TO DO
Whenever a line in the records below holds the string "grace", copy it out.

━━━━━ DATASET

-- ==== Sys2Proof/Tests/Slice0.lean ====
section
/-!
SUPPORT. The model's own tests: the WellFormed smoke test, decoding of words written out from 30_encoding.md, single steps with
expected values from 95_test_vectors.md, and for each obligation with hypotheses a state and operands that meet them together.
-/

namespace Sys2Proof.Tests

open Sys2Proof.Machine

/-! ### WellFormed: an ill-formed term for each check, which the check refuses; the largest operand passes -/

theorem test_wellFormed_init : (Instr.init 65536).wellFormed = false ∧ (Instr.init 65535).wellFormed = true := by decide
theorem test_wellFormed_absorb : (Instr.absorb 16 0#64).wellFormed = false ∧ (Instr.absorb 15 0#64).wellFormed = true := by
  decide
theorem test_wellFormed_read : (Instr.read 256).wellFormed = false ∧ (Instr.read 255).wellFormed = true := by decide

/-! ### Decoding: each row's word written out field by field from its format (30_encoding.md R82 to R85) -/

/-- OP 0001, 12 reserved bits, VARIANT 0x0180. -/
theorem test_decode_init : decode ⟨0b0001#4 ++ 0b000000000000#12 ++ 0b0000000110000000#16, 0#64⟩ = .instr (.init 384) := by decide
/-- OP 0010, 24 reserved bits, N 0111. -/
theorem test_decode_absorb :
    decode ⟨0b0010#4 ++ 0b000000000000000000000000#24 ++ 0b0111#4, 0xAB#64⟩ = .instr (.absorb 7 0xAB#64) := by decide
/-- OP 0011, 27 reserved bits, D 1. -/
theorem test_decode_finalize : decode ⟨0b0011#4 ++ 0b000000000000000000000000000#27 ++ 0b1#1, 0#64⟩ = .instr (.finalize true) := by
  decide
/-- OP 0100, 27 reserved bits, D 1; the bit that tells CLEAR from FINALIZE is in OP. -/
theorem test_decode_clear : decode ⟨0b0100#4 ++ 0b000000000000000000000000000#27 ++ 0b1#1, 0#64⟩ = .instr (.clear true) := by
  decide
/-- OP 0101, 20 reserved bits, REG 0x0E. -/
theorem test_decode_read : decode ⟨0b0101#4 ++ 0b00000000000000000000#20 ++ 0b00001110#8, 0#64⟩ = .instr (.read 14) := by decide
/-- 95_test_vectors.md V6 and V5: reserved opcodes, and the lowest and highest reserved bits of each format. -/
theorem test_decode_illegal :
    decode ⟨0x00000000#32, 0#64⟩ = .illegal (.reservedOpcode 0x0#4) ∧
    decode ⟨0x60000000#32, 0#64⟩ = .illegal (.reservedOpcode 0x6#4) ∧
    decode ⟨0xF0000000#32, 0#64⟩ = .illegal (.reservedOpcode 0xF#4) ∧
    decode ⟨0x10010100#32, 0#64⟩ = .illegal (.reservedBit 0x1#4) ∧
    decode ⟨0x20000013#32, 0#64⟩ = .illegal (.reservedBit 0x2#4) ∧
    decode ⟨0x28000000#32, 0#64⟩ = .illegal (.reservedBit 0x2#4) ∧
    decode ⟨0x30000002#32, 0#64⟩ = .illegal (.reservedBit 0x3#4) ∧
    decode ⟨0x48000000#32, 0#64⟩ = .illegal (.reservedBit 0x4#4) ∧
    decode ⟨0x50000100#32, 0#64⟩ = .illegal (.reservedBit 0x5#4) := by decide

/-! ### Single steps -/

/-- The state of an outcome; the reset state where there is none. -/
def after (o : Host.Outcome State Fault Refusal) : State :=
  match o with
  | .next t    => t
  | .fault _   => State.reset
  | .refused _ => State.reset

/-- A live computation of variant `v` with `plen` zero bytes pending. -/
def pending (v : Variant) (plen : Nat) : State := { State.reset with cfg := true, var := v, plen := BitVec.ofNat 8 plen }
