-- ==== Sys2Proof/Machine/Beep.lean ====
section
/-! DEFINITION. The Beep Sequencer: windows, codes and BEEP_TICK (43_beep.md). -/
namespace Sys2Proof.Machine

/-- `BEEP_PERIOD_US` (R8). -/
abbrev beepPeriodUs : Nat := 2000000

/-- `BEEP_WINDOW_US` (R8). -/
abbrev beepWindowUs : Nat := 250000

/-- The code of the window that holds `p`, in the order 1, 3, 2, 4; `none` in the silent second (R102). -/
def windowCode (c : Cfg) (p : Nat) : Option Value :=
  if p < beepWindowUs then some (BitVec.ofNat 11 c.beepCode1)
  else if p < 2 * beepWindowUs then some (BitVec.ofNat 11 c.beepCode3)
  else if p < 3 * beepWindowUs then some (BitVec.ofNat 11 c.beepCode2)
  else if p < 4 * beepWindowUs then some (BitVec.ofNat 11 c.beepCode4)
  else none

/-- `BEEP_TIME` after a tick's latch update: the onset is latched, and failsafe clear is 0 (R104). -/
def beepLatch (fs : Bool) (now beepTime : Word) : Word :=
  if fs then (if beepTime = 0 then now else beepTime) else 0

/-- The elapsed time of the episode, from the latched onset (R104). -/
def State.beepElapsed (s : State) (fs : Bool) : Nat := (elapsed s.now (beepLatch fs s.now s.beepTime)).toNat

/-- The beep state of a tick (R105). -/
def State.beepState (s : State) (fs : Bool) : BeepState :=
  if fs then (if s.cfg.beepTimeoutUs < s.beepElapsed fs then .beeping else .waiting) else .inactive

/-- The code a tick sends, if it sends one: beeping, and inside a window (R104). -/
def State.beepHit (s : State) (fs : Bool) : Option Value :=
  match s.beepState fs with
  | .beeping => windowCode s.cfg (s.beepElapsed fs % beepPeriodUs)
  | .waiting => none
  | .inactive => none

/-- Encode the same frame, telemetry set, on every channel, and send the timeline (R103, R104). -/
def injectBeep (code : Value) (s : State) : State :=
  transmitBody (allChannels.foldl (fun s' ch => encodeBody ch code true s') s)

/-- BEEP_TICK (R104). -/
def execBeepTick (fs : Bool) (s : State) : Host.Outcome State Fault Refusal :=
  let s1 := s.setBeepTime (beepLatch fs s.now s.beepTime)
  match s.beepHit fs with
  | some code => .next ((injectBeep code s1).setResp (beepResponse true (s.beepState fs) code))
  | none => .next (s1.setResp (beepResponse false (s.beepState fs) 0))

end Sys2Proof.Machine
end

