-- ==== Sys2Proof/Laws/Responses.lean ====
section
/-! SUPPORT. The fields of the response words (30_encoding.md R60) and the cases of the failsafe latch (R92). -/
namespace Sys2Proof.Machine

/-- A concatenation as a number. -/
theorem append_toNat {n m : Nat} (x : BitVec n) (y : BitVec m) : (x ++ y).toNat = x.toNat * 2 ^ m + y.toNat := by
  rw [BitVec.toNat_append, ← Nat.shiftLeft_add_eq_or_of_lt y.isLt, Nat.shiftLeft_eq]

theorem mapResponse_toNat (st : FsState) (v : Value) :
    (mapResponse st v).toNat = st.code.toNat * 2 ^ 12 + v.toNat := by
  change (0#2 ++ st.code ++ 0#1 ++ v : BitVec (2 + 2 + 1 + 11)).toNat = _
  simp only [append_toNat, BitVec.toNat_ofNat]
  omega

theorem beepResponse_toNat (sent : Bool) (b : BeepState) (c : Value) :
    (beepResponse sent b c).toNat = sent.toNat * 2 ^ 15 + b.code.toNat * 2 ^ 13 + c.toNat := by
  change (BitVec.ofBool sent ++ b.code ++ 0#2 ++ c : BitVec (1 + 2 + 2 + 11)).toNat = _
  simp only [append_toNat, BitVec.toNat_ofNat, BitVec.toNat_ofBool]
  omega

/-- The fields of MAP's and THROTTLE's response. -/
theorem mapResponse_fields (st : FsState) (v : Value) :
    (mapResponse st v).extractLsb' 0 11 = v ∧ (mapResponse st v).extractLsb' 11 1 = 0 ∧
      (mapResponse st v).extractLsb' 12 2 = st.code ∧ (mapResponse st v).extractLsb' 14 2 = 0 := by
  have hv := v.isLt
  have hc := st.code.isLt
  refine ⟨?_, ?_, ?_, ?_⟩ <;>
    (apply BitVec.eq_of_toNat_eq
     simp only [BitVec.extractLsb'_toNat, Nat.shiftRight_eq_div_pow, mapResponse_toNat, BitVec.ofNat_eq_ofNat,
       BitVec.toNat_ofNat]
     omega)

/-- The fields of BEEP_TICK's response. -/
theorem beepResponse_fields (sent : Bool) (b : BeepState) (c : Value) :
    (beepResponse sent b c).extractLsb' 0 11 = c ∧ (beepResponse sent b c).extractLsb' 11 2 = 0 ∧
      (beepResponse sent b c).extractLsb' 13 2 = b.code ∧
      (beepResponse sent b c).extractLsb' 15 1 = BitVec.ofBool sent := by
  have hv := c.isLt
  have hc := b.code.isLt
  have hs := Bool.toNat_lt sent
  refine ⟨?_, ?_, ?_, ?_⟩ <;>
    (apply BitVec.eq_of_toNat_eq
     simp only [BitVec.extractLsb'_toNat, Nat.shiftRight_eq_div_pow, beepResponse_toNat, BitVec.ofNat_eq_ofNat,
       BitVec.toNat_ofNat, BitVec.toNat_ofBool]
     omega)

theorem failsafeLatch_clear (now t : Word) : failsafeLatch false now t = ⟨0, false, .clear⟩ := rfl

/-- An onset that is latched at 0 is not timed (R139). -/
theorem failsafeLatch_untimed : failsafeLatch true 0 0 = ⟨0, false, .untimed⟩ := rfl

/-- The command that latches the onset never cuts off (R92). -/
theorem failsafeLatch_onset {now : Word} (h : now ≠ 0) : failsafeLatch true now 0 = ⟨now, false, .grace⟩ := by
  have h' : now ≠ 0#32 := h
  simp [failsafeLatch, h', elapsed, fsCutoffUs]

/-- A timed failsafe (R92). -/
theorem failsafeLatch_timed {now t : Word} (h : t ≠ 0) :
    failsafeLatch true now t =
      if 100000 < (elapsed now t).toNat then ⟨t, true, .cutoff⟩ else ⟨t, false, .grace⟩ := by
  have h' : t ≠ 0#32 := h
  simp [failsafeLatch, h', fsCutoffUs]

end Sys2Proof.Machine
end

━━━━━━━━━━

TASK SOLUTION
theorem failsafeLatch_onset {now : Word} (h : now ≠ 0) : failsafeLatch true now 0 = ⟨now, false, .grace⟩ := by
      if 100000 < (elapsed now t).toNat then ⟨t, true, .cutoff⟩ else ⟨t, false, .grace⟩ := by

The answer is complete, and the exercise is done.